_EXERCISE INSTRUCTIONS_
Search the records for "Obligations". Copy every line where it appears.
** Opening INFORMATION block **
theorem State.fillBlocks_inFlightInv {s t : State} {len : Nat} {data : List Byte} (hI : s.Inv)
    (hs : s.inFlightInv) (hlen : data.length = len) (hfit : s.tx.count + blocksNeeded s.cfg.bs len ≤ s.cfg.nb)
    (h : State.fillBlocks (blocksNeeded s.cfg.bs len) data s = some t) : t.inFlightInv := by
  obtain ⟨⟨-, -, hbs, -⟩, -, -, htx, ⟨-, htransmitting, -⟩, -, hle⟩ := hI
  have ⟨_, _, htail, _⟩ := htx
  obtain ⟨hdma, hevents, -, hstate, -⟩ := State.fillBlocks_rest h
  have hcfg : t.cfg = s.cfg := (State.fillBlocks_frame h).1
  have htrace : t.txTrace = s.txTrace := congrArg (List.filterMap Event.arm?) hevents
  intro hd
  rw [hstate] at hd
  obtain ⟨hcount, -, -, hblk, -⟩ := htransmitting hd
  have hbytes : t.dmaBytes = s.dmaBytes := by
    rw [State.dmaBytes, State.dmaBytes, State.dmaAddr, State.dmaAddr, hdma, hcfg, hblk, ← State.slotAt_zero htail]
    refine List.map_congr_left fun i hi => ?_
    have hlt : i < s.cfg.bs := Nat.lt_of_lt_of_le (List.mem_range.mp hi) hle
    exact State.fillBlocks_read_queued hbs htx hlen hfit h hcount hlt
  rw [htrace, hdma, hbytes]
  exact hs hd

/-- Every command keeps the bytes of the block in flight, or arms another, or ends the transfer. -/
theorem exec_inFlightInv {i : Instr} {s t : State} (hI : s.Inv) (hs : s.inFlightInv) (h : exec i s = .next t) :
    t.inFlightInv := by
  rcases exec_cases h with ⟨st, -, rfl, -⟩ | ⟨-, rfl⟩ | ⟨b, r, -, -, hstore, rfl⟩ | ⟨n, -, -, -, rfl⟩ |
    ⟨-, rfl⟩ | ⟨n, r, u, -, -, -, hfit, hpay, hfill, hpump, rfl⟩ | ⟨u, -, hpump, rfl⟩ |
    ⟨r, u, -, -, -, harm, rfl⟩ | ⟨p, b, -, -, rfl⟩
  · exact hs.answer
  · exact State.inFlightInv.answer (s := s.rxClear) hs
  · obtain ⟨-, rfl⟩ := State.rxStore_eq_some.mp hstore
    exact State.inFlightInv.answer hs
  · exact State.inFlightInv.answer (s := s.rxDrop n) hs
  · exact nofun
  · have hfilled := State.fillBlocks_inFlightInv hI hs (List.length_take_of_le hpay) hfit hfill
    exact (State.pump_inFlightInv hfilled hpump).answer
  · exact (State.pump_inFlightInv hs hpump).answer
  · exact (State.armOrIdle_inFlightInv harm).answer
  · exact nofun

/-- Settles O42: the only command that writes TXMEM while a block is in flight is `TXENQ`, and it writes free
slots. -/
theorem stepKeepsTheBytesInFlight : Obligations.StepKeepsTheBytesInFlight := by
  intro s t hI hs h
  exact step_keeps_of_inv (P := fun u => u.inFlightInv) (fun _ _ _ hu => hu) (fun _ => nofun)
    (fun _ _ _ huI hu hexec => exec_inFlightInv huI hu hexec) hI hs h

/-! ### No access outside a memory is formed (R43) -/

/-- A `TXENQ` whose payload is missing ends with an error or with the environment's fault. -/
theorem exec_txenq_short_ne_unformable {s : State} {len : Nat} (hbs : 1 ≤ s.cfg.bs) (h : s.appIn.length < len) :
    exec (.txenq len) s ≠ .fault .unformable := by
  have hbs' : s.cfg.bs ≠ 0 := by omega
  simp only [exec, execTxenq, if_neg hbs', if_pos h]
  split_ifs <;> simp

/-- No command forms such an access: it completes if the environment does its part, and if not it stops before
any access. -/
theorem exec_ne_unformable {s : State} (hI : s.Inv) (i : Instr) : exec i s ≠ .fault .unformable := by
  cases hduty : s.dutiful i with
  | true =>
    obtain ⟨t, ht⟩ := dutifulEnvironmentNeverStopsTheBlock i s hI hduty
    simp [ht]
  | false =>
    obtain ⟨⟨-, -, hbs, -⟩, -⟩ := hI
    cases i with
    | txenq len => exact exec_txenq_short_ne_unformable hbs (Nat.lt_of_not_le (of_decide_eq_false hduty))
    | txdone =>
      have hd : s.tx.dmaState ≠ .transmitting := of_decide_eq_false hduty
      simp [exec, execTxdone, hd]
    | rxrst | rxpush _ | rxpop _ | txrst | txpump | chOpen _ _ => exact absurd hduty nofun

/-- Settles O15: the step waits, resets, refuses, stops for a completion nothing caused, or runs a command. -/
theorem noOutOfRangeAccessIsFormed : Obligations.NoOutOfRangeAccessIsFormed := by
  intro s hI
  cases htake : takeFirst s.delivers s.inputs with
  | none => simp [step_of_take_none htake]
  | some y =>
    obtain ⟨x, rest⟩ := y
    cases x with
    | rst => simp [step_of_take_rst htake]
    | command r =>
      rw [step_of_take_command htake]
      cases decode r.port r.word with
      | invalid why => simp
      | command i =>
        have htaken : State.Inv { s with inputs := rest, appIn := r.appIn } := hI
        dsimp only
        split
        · simp
        · exact exec_ne_unformable htaken i

/-! ### The canonical form of a memory (R40) -/

/-- With rising addresses, a cell is in the list exactly when its address reads as its byte. -/
theorem Mem.find_eq_some_iff {m : Mem} (h : m.Pairwise (fun c d => c.1 < d.1)) {a : Nat} {v : Byte} :
    Mem.find m a = some v ↔ (a, v) ∈ m := by
  induction m with
  | nil => simp [Mem.find]
  | cons c m ih =>
    obtain ⟨hc, hm⟩ := List.pairwise_cons.mp h
    rw [Mem.find, List.mem_cons]
    split
    next heq =>
      subst heq
      have hnot : (c.1, v) ∉ m := fun hmem => Nat.lt_irrefl _ (hc (c.1, v) hmem)
      simp [hnot, Prod.ext_iff, eq_comm]
    next hne =>
      have hother : (a, v) ≠ c := fun he => hne (he ▸ rfl)
      simp [ih hm, hother]

/-- The cells of a memory in canonical form are its reads that differ from the unlisted value. -/
theorem Mem.wf.mem_iff {u : Option Byte} {n : Nat} {m : Mem} (h : Mem.wf u n m) {a : Nat} {v : Byte} :
    (a, v) ∈ m ↔ (Mem.find m a).or u = some v ∧ u ≠ some v := by
  obtain ⟨hrising, hcells⟩ := h
  rw [← Mem.find_eq_some_iff hrising]
  constructor
  · intro hfind
    exact ⟨by rw [hfind]; rfl, (hcells _ ((Mem.find_eq_some_iff hrising).mp hfind)).2⟩
  · rintro ⟨hread, hu⟩
    cases hfind : Mem.find m a with
    | none =>
      rw [hfind] at hread
      exact absurd hread hu
    | some w => rwa [hfind] at hread

/-- Settles O54: two such lists have the same cells, and both list them by rising address. -/
theorem canonicalMemoriesAreEqualWhenReadsAgree : Obligations.CanonicalMemoriesAreEqualWhenReadsAgree := by
  intro u n m m' hm hm' hreads
  have : Std.Irrefl (fun c d : Host.Cell => c.1 < d.1) := ⟨fun _ => Nat.lt_irrefl _⟩
  have : Std.Antisymm (fun c d : Host.Cell => c.1 < d.1) := ⟨fun _ _ hcd hdc => absurd hdc (Nat.lt_asymm hcd)⟩
  have ⟨hrising, _⟩ := hm
  have ⟨hrising', _⟩ := hm'
  refine hrising.eq_of_mem_iff hrising' fun c => ?_
  rw [Mem.wf.mem_iff hm, Mem.wf.mem_iff hm', hreads]

end Sys2Proof.Machine

/-! The statements of 30_encoding.md: the encoder and the decoder undo each other, the rows of the opcode map select
their commands, the operands are slices of the word, and exactly the invalid words are refused. -/

namespace Sys2Proof
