section CharacterWidth
variable {T : Config} {n : Nat} (hT : T.CharwFits) (hn : ({ T with charw := n } : Config).CharwFits)
include hT hn

/-- Both widths fit, so both lookups are the search of the same alphabet for the 8-bit field (40_mapper.md R71). -/
theorem mapLookup_withCharw (c : CharCode) : mapLookup { T with charw := n } c = mapLookup T c := by
  calc mapLookup { T with charw := n } c
      = symbols.find? (fun i => T.alphaAt i == c) := mapLookup_of_charwFits _ hn c
    _ = mapLookup T c := (mapLookup_of_charwFits T hT c).symm

theorem mapcEffect_withCharw (c : CharCode) (s : State) :
    mapcEffect { T with charw := n } c s = mapcEffect T c s := by
  rw [mapcEffect, mapLookup_withCharw hT hn, mapcEffect]

theorem pushEffect_withCharw (c : CharCode) (s : State) :
    pushEffect { T with charw := n } c s = pushEffect T c s := by
  have hstore (v : Symbol) : storeSymbol { T with charw := n } v s = storeSymbol T v s := rfl
  simp only [pushEffect, mapLookup_withCharw hT hn, hstore]

end CharacterWidth

/-- Settles O58: only PUSH and MAPC look a character up; every other command reads the four tables at most, which the two
configurations share. -/
theorem characterWidthAffectsNoCommand : Obligations.CharacterWidthAffectsNoCommand := by
  intro T n i s hT hn
  cases i with
  | push c => exact pushEffect_withCharw hT hn c s
  | mapc c => exact mapcEffect_withCharw hT hn c s
  | nop | rst | rd => rfl
  | gmul | ldexp | ldlog | ldalf | ldmap => rfl
  | fin | synd | chk => rfl

end Sys2Proof.Machine
end

section
/-! What one command word or one input can do to the unit, said once. -/

namespace Sys2Proof.Machine

/-! ## The machine runs the effects with its own tables -/

theorem exec_eq_effectWith (i : Instr) (s : State) : exec i s = .next (effectWith config i s) := by
  cases i <;> rfl

/-- A step on a command word is the word's effect with the machine's tables. -/
theorem step_presentCommand_eq (w : Word) (s : State) :
    step (presentCommand w s) = .next (wordEffectWith config w s) := by
  rw [step_presentCommand, wordEffectWith]
  cases decode w with
  | ok i => exact exec_eq_effectWith i s
  | error _ => rfl

theorem step_eq_stepWith (s : State) : step s = .next (stepWith config s) := by
  unfold step stepWith
  cases takeInput s with
  | none => rfl
  | some next =>
    obtain ⟨x, s'⟩ := next
    cases x with
    | command w => exact step_presentCommand_eq w s'
    | reset | resetDuring => rfl

/-- A hardware reset presented ahead of everything else clears the unit. -/
theorem step_reset (s : State) : step { s with inputs := .reset :: s.inputs } = .next (clearUnit s) := rfl

/-! ## Which commands only respond -/

theorem rdEffect_responds (r : BitVec 6) (s : State) : ∃ st d, rdEffect r s = respond st d s := by
  cases h : regOf r with
  | none => exact ⟨.eIll, 0, by simp only [rdEffect, h, rejectIll_eq]⟩
  | some x =>
    rcases rdEffect_of_some r x s h with ⟨d, _, hd⟩ | ⟨_, hd⟩
    · exact ⟨.ok, d, hd⟩
    · exact ⟨.eState, 0, hd⟩

theorem ldmapEffect_responds (T : Config) (i : Symbol) (s : State) : ∃ st d, ldmapEffect T i s = respond st d s := by
  cases h : mapIndex i with
  | none => exact ⟨.eIll, 0, by simp only [ldmapEffect, h, rejectIll_eq]⟩
  | some n => exact ⟨.ok, _, by simp only [ldmapEffect, h]; rfl⟩

theorem syndEffect_responds (T : Config) (c : BitVec 3) (s : State) : ∃ st d, syndEffect T c s = respond st d s := by
  cases h : checkIndex c with
  | none => exact ⟨.eIll, 0, by simp only [syndEffect, h, rejectIll_eq]⟩
  | some i =>
    rw [syndEffect_of_some T c i s h]
    split
    · exact ⟨_, _, rfl⟩
    · exact ⟨_, _, rejectState_eq s⟩

theorem chkEffect_responds (T : Config) (s : State) : ∃ st d, chkEffect T s = respond st d s := by
  rw [chkEffect_eq]
  split
  · exact ⟨_, _, rfl⟩
  · exact ⟨_, _, rejectState_eq s⟩

/-- All that a command can do: RST, PUSH and FIN have their effects, and every other command only responds
(20_memory.md R38). -/
theorem effectWith_cases (T : Config) (i : Instr) (s : State) :
    (i = .rst ∧ effectWith T i s = rstEffect s) ∨
    (∃ c, i = .push c ∧ effectWith T i s = pushEffect T c s) ∨
    (i = .fin ∧ effectWith T i s = finEffect T s) ∨
    (∃ st d, effectWith T i s = respond st d s) := by
  cases i with
  | rst => exact .inl ⟨rfl, rfl⟩
  | push c => exact .inr (.inl ⟨c, rfl, rfl⟩)
  | fin => exact .inr (.inr (.inl ⟨rfl, rfl⟩))
  | rd r => exact .inr (.inr (.inr (rdEffect_responds r s)))
  | ldmap k => exact .inr (.inr (.inr (ldmapEffect_responds T k s)))
  | synd k => exact .inr (.inr (.inr (syndEffect_responds T k s)))
  | chk => exact .inr (.inr (.inr (chkEffect_responds T s)))
  | nop | gmul | ldexp | ldlog | ldalf | mapc => exact .inr (.inr (.inr ⟨_, _, rfl⟩))

/-- All that a command word can do, legal or not. -/
theorem wordEffectWith_cases (T : Config) (w : Word) (s : State) :
    (decode w = .ok .rst ∧ wordEffectWith T w s = rstEffect s) ∨
    (∃ c, decode w = .ok (.push c) ∧ wordEffectWith T w s = pushEffect T c s) ∨
    (decode w = .ok .fin ∧ wordEffectWith T w s = finEffect T s) ∨
    (∃ st d, wordEffectWith T w s = respond st d s) := by
  unfold wordEffectWith
  cases decode w with
  | error _ => exact .inr (.inr (.inr ⟨_, _, rejectIll_eq s⟩))
  | ok i => simpa only [Except.ok.injEq] using effectWith_cases T i s

/-! ## PUSH and FIN by phase -/

theorem pushEffect_of_ne_collect (T : Config) (c : CharCode) (s : State) (h : s.ph ≠ .collect) :
    pushEffect T c s = rejectState s := if_pos h
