-- ==== Sys2Proof/Config.lean ====
section
/-! DEFINITION. What is fixed for the block: the wired constants (R4, R29), the two zeta tables (R132, R133), what a
byte of BUF that nothing has written reads as, and the one value the spec leaves open after reset. -/

namespace Sys2Proof.Config

/-- The prime modulus (R4, R110). -/
abbrev q : Int := 3329

/-- The modulus as a natural number, for the codec's floor divisions (R201, R202) and the sampler (R242). -/
abbrev qNat : Nat := 3329

/-- QINV, the inverse of q modulo 2^16 (R111). -/
abbrev qInv : Int := 62209

/-- The Barrett constant v (R114). -/
abbrev barrettV : Int := 20159

/-- f = 2^32 mod q, the multiplier of PTOMONT (R165). -/
abbrev toMontF : Coeff := 1353

/-- The coefficient that encodes a message bit 1 (R4, R205). -/
abbrev messageOne : Nat := 1665

/-- How many bytes BUF holds (R23). -/
abbrev bufSize : Nat := 4096

/-- The zeta table (R132): `zetas[i] = (2^16 * 17^brv7(i)) mod q`, 128 entries, each in [0, q). -/
def zetas : List Coeff :=
  [2285, 2571, 2970, 1812, 1493, 1422, 287, 202] ++
  [3158, 622, 1577, 182, 962, 2127, 1855, 1468] ++
  [573, 2004, 264, 383, 2500, 1458, 1727, 3199] ++
  [2648, 1017, 732, 608, 1787, 411, 3124, 1758] ++
  [1223, 652, 2777, 1015, 2036, 1491, 3047, 1785] ++
  [516, 3321, 3009, 2663, 1711, 2167, 126, 1469] ++
  [2476, 3239, 3058, 830, 107, 1908, 3082, 2378] ++
  [2931, 961, 1821, 2604, 448, 2264, 677, 2054] ++
  [2226, 430, 555, 843, 2078, 871, 1550, 105] ++
  [422, 587, 177, 3094, 3038, 2869, 1574, 1653] ++
  [3083, 778, 1159, 3182, 2552, 1483, 2727, 1119] ++
  [1739, 644, 2457, 349, 418, 329, 3173, 3254] ++
  [817, 1097, 603, 610, 1322, 2044, 1864, 384] ++
  [2114, 3193, 1218, 1994, 2455, 220, 2142, 1670] ++
  [2144, 1799, 2051, 794, 1819, 2475, 2459, 478] ++
  [3221, 3021, 996, 991, 958, 1869, 1522, 1628]

/-- The inverse zeta table (R133); entry 127 is the final factor 1441. -/
def zetasInv : List Coeff :=
  [1701, 1807, 1460, 2371, 2338, 2333, 308, 108] ++
  [2851, 870, 854, 1510, 2535, 1278, 1530, 1185] ++
  [1659, 1187, 3109, 874, 1335, 2111, 136, 1215] ++
  [2945, 1465, 1285, 2007, 2719, 2726, 2232, 2512] ++
  [75, 156, 3000, 2911, 2980, 872, 2685, 1590] ++
  [2210, 602, 1846, 777, 147, 2170, 2551, 246] ++
  [1676, 1755, 460, 291, 235, 3152, 2742, 2907] ++
  [3224, 1779, 2458, 1251, 2486, 2774, 2899, 1103] ++
  [1275, 2652, 1065, 2881, 725, 1508, 2368, 398] ++
  [951, 247, 1421, 3222, 2499, 271, 90, 853] ++
  [1860, 3203, 1162, 1618, 666, 320, 8, 2813] ++
  [1544, 282, 1838, 1293, 2314, 552, 2677, 2106] ++
  [1571, 205, 2918, 1542, 2721, 2597, 2312, 681] ++
  [130, 1602, 1871, 829, 2946, 3065, 1325, 2756] ++
  [1861, 1474, 1202, 2367, 3147, 1752, 2707, 171] ++
  [3127, 3042, 1907, 1836, 1517, 359, 758, 1441]

/-- The last entry of the inverse table, the factor of the last loop of InvNTT (R133, R138). -/
def finalFactor : Coeff := zetasInv.getD 127 0

/-- What a byte of BUF that no entry of the memory lists reads as.
DESIGN CHOICE, unsafe (notes/assumptions/1.md): R34 leaves the contents of BUF after a hard reset to the parameter
INIT_BUF; the model's reset state takes zero bytes, and a hard reset event carries any other contents. -/
def unlistedByte : Byte := 0

/-- The value that the `n`-th refused bus read returns. R53: "a read returns an unspecified value". A free value:
nothing constrains it (notes/assumptions/3.md). -/
opaque refusedReadValue : Nat → Word

end Sys2Proof.Config
end

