-- ==== Sys2Proof/Machine/Dispatch.lean ====
section
/-! DEFINITION. The meaning of each command: one arm per row of the opcode map (R84). -/

namespace Sys2Proof.Machine

/-- R90 steps 3 to 5: the checks and the effect of a command that has decoded, in a block that is not halted. -/
def exec (i : Instr) (s : State) : Host.Outcome State Fault Refusal :=
  match i with
  | .nop => Sys2Proof.Machine.execNop s
  | .montred d a => Sys2Proof.Machine.execMontred d a s
  | .montmul d a b => Sys2Proof.Machine.execMontmul d a b s
  | .barrett d a => Sys2Proof.Machine.execBarrett d a s
  | .csubq d a => Sys2Proof.Machine.execCsubq d a s
  | .padd d a b => Sys2Proof.Machine.execPadd d a b s
  | .psub d a b => Sys2Proof.Machine.execPsub d a b s
  | .preduce d a => Sys2Proof.Machine.execPreduce d a s
  | .pcsubq d a => Sys2Proof.Machine.execPcsubq d a s
  | .ptomont d a => Sys2Proof.Machine.execPtomont d a s
  | .pntt d a => Sys2Proof.Machine.execPntt d a s
  | .pinvntt d a => Sys2Proof.Machine.execPinvntt d a s
  | .pbasemul d a b => Sys2Proof.Machine.execPbasemul d a b s
  | .vadd d a b => Sys2Proof.Machine.execVadd d a b s
  | .vsub d a b => Sys2Proof.Machine.execVsub d a b s
  | .vreduce d a => Sys2Proof.Machine.execVreduce d a s
  | .vcsubq d a => Sys2Proof.Machine.execVcsubq d a s
  | .vntt d a => Sys2Proof.Machine.execVntt d a s
  | .vinvntt d a => Sys2Proof.Machine.execVinvntt d a s
  | .vacc d a b => Sys2Proof.Machine.execVacc d a b s
  | .ptobytes off a => Sys2Proof.Machine.execPtobytes off a s
  | .pfrombytes d off => Sys2Proof.Machine.execPfrombytes d off s
  | .pcomp4 off a => Sys2Proof.Machine.execPcomp4 off a s
  | .pcomp5 off a => Sys2Proof.Machine.execPcomp5 off a s
  | .pdecomp4 d off => Sys2Proof.Machine.execPdecomp4 d off s
  | .pdecomp5 d off => Sys2Proof.Machine.execPdecomp5 d off s
  | .pfrommsg d off => Sys2Proof.Machine.execPfrommsg d off s
  | .ptomsg off a => Sys2Proof.Machine.execPtomsg off a s
  | .vtobytes off a => Sys2Proof.Machine.execVtobytes off a s
  | .vfrombytes d off => Sys2Proof.Machine.execVfrombytes d off s
  | .vcomp10 off a => Sys2Proof.Machine.execVcomp10 off a s
  | .vcomp11 off a => Sys2Proof.Machine.execVcomp11 off a s
  | .vdecomp10 d off => Sys2Proof.Machine.execVdecomp10 d off s
  | .vdecomp11 d off => Sys2Proof.Machine.execVdecomp11 d off s
  | .rej d off a => Sys2Proof.Machine.execRej d off a s

end Sys2Proof.Machine
end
** Closing INFORMATION block **
_YOUR RESPONSE_
theorem stepKeepsTheBytesInFlight : Obligations.StepKeepsTheBytesInFlight := by
theorem noOutOfRangeAccessIsFormed : Obligations.NoOutOfRangeAccessIsFormed := by
theorem canonicalMemoriesAreEqualWhenReadsAgree : Obligations.CanonicalMemoriesAreEqualWhenReadsAgree := by
theorem characterWidthAffectsNoCommand : Obligations.CharacterWidthAffectsNoCommand := by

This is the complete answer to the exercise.